Consider the entries below. Count the lines holding the string "inductive" and state the number only.

+++

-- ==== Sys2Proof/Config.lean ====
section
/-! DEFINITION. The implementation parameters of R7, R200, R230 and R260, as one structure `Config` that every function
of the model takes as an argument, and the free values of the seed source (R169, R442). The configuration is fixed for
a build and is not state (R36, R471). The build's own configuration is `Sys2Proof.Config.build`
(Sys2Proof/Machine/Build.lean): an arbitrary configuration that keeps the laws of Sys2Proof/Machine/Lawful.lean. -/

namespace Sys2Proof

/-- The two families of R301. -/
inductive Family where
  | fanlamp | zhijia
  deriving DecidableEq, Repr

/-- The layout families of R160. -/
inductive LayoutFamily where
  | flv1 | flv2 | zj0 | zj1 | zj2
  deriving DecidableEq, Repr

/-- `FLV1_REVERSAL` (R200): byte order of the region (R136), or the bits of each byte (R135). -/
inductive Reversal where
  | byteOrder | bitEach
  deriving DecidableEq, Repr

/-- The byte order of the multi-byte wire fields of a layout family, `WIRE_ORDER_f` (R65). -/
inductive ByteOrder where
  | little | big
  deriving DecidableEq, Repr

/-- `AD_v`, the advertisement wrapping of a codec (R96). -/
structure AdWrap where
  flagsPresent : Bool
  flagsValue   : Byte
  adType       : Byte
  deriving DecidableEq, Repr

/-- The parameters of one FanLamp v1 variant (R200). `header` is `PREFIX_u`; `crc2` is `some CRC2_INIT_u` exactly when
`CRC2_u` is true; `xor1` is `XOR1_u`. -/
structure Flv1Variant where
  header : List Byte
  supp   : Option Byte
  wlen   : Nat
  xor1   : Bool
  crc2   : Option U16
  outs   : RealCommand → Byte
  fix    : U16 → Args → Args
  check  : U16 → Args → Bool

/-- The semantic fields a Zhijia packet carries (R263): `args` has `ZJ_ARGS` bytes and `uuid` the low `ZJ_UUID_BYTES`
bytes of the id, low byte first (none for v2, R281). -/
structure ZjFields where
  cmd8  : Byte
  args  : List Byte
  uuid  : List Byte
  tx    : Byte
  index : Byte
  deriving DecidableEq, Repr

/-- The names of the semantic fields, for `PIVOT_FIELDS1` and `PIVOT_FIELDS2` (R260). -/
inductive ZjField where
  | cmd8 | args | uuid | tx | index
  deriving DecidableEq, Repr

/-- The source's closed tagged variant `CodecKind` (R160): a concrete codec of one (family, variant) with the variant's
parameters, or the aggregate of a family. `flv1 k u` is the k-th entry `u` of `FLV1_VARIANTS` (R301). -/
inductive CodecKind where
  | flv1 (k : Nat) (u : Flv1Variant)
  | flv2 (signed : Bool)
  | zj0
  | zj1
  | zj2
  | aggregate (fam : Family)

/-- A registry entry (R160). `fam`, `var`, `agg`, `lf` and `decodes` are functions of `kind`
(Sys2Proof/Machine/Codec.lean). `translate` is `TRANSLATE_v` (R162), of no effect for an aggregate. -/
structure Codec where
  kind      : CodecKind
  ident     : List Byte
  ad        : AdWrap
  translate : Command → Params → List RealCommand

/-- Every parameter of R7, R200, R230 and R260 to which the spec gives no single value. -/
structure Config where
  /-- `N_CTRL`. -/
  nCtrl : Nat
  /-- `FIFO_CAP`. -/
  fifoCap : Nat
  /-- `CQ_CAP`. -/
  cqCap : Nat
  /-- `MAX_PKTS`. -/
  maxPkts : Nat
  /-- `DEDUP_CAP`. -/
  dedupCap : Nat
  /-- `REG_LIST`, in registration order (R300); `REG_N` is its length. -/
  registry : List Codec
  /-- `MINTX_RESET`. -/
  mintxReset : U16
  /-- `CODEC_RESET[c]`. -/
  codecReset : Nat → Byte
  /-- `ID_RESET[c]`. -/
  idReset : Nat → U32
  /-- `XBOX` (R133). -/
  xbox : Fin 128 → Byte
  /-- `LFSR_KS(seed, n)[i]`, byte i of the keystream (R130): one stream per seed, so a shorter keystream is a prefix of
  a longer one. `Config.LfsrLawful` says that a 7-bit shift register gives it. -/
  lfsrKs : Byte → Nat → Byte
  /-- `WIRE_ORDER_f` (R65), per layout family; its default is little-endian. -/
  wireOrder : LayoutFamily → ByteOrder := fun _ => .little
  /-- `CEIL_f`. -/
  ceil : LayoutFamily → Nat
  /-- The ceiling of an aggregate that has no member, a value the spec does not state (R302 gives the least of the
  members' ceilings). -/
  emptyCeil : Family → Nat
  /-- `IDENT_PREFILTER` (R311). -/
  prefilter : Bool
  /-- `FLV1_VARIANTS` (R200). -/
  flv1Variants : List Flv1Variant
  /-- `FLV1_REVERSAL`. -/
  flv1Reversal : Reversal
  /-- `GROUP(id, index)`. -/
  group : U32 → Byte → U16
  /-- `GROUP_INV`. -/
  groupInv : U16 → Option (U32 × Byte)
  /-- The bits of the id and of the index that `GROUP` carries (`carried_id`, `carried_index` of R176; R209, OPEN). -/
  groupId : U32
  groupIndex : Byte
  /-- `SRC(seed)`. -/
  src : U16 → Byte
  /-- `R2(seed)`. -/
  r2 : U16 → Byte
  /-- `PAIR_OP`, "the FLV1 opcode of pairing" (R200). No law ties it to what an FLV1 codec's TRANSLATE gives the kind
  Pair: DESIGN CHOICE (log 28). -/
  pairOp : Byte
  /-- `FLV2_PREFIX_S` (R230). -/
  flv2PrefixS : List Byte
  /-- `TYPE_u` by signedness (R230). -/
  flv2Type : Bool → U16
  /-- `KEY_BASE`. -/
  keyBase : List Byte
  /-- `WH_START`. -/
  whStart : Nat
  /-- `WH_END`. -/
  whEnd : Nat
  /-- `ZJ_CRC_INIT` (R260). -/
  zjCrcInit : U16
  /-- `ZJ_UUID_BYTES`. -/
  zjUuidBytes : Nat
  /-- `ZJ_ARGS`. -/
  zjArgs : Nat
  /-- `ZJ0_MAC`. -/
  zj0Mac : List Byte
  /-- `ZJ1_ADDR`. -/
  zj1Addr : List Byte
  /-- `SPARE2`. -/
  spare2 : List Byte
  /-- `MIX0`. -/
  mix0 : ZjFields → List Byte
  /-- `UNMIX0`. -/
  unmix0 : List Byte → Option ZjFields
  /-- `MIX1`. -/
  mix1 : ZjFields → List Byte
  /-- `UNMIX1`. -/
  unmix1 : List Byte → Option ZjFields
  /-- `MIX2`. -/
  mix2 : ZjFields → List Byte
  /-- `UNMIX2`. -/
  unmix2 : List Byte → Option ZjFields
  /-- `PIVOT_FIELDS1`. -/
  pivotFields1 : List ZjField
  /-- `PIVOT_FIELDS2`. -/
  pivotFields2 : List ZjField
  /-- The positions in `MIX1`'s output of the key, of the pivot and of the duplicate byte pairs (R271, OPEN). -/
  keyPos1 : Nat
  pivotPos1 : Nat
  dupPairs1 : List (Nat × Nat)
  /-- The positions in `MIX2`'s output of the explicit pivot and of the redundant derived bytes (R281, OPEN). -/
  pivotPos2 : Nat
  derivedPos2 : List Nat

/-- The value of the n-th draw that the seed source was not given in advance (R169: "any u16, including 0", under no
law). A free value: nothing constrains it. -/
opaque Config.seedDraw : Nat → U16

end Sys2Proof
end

+++

Exercise solution – 6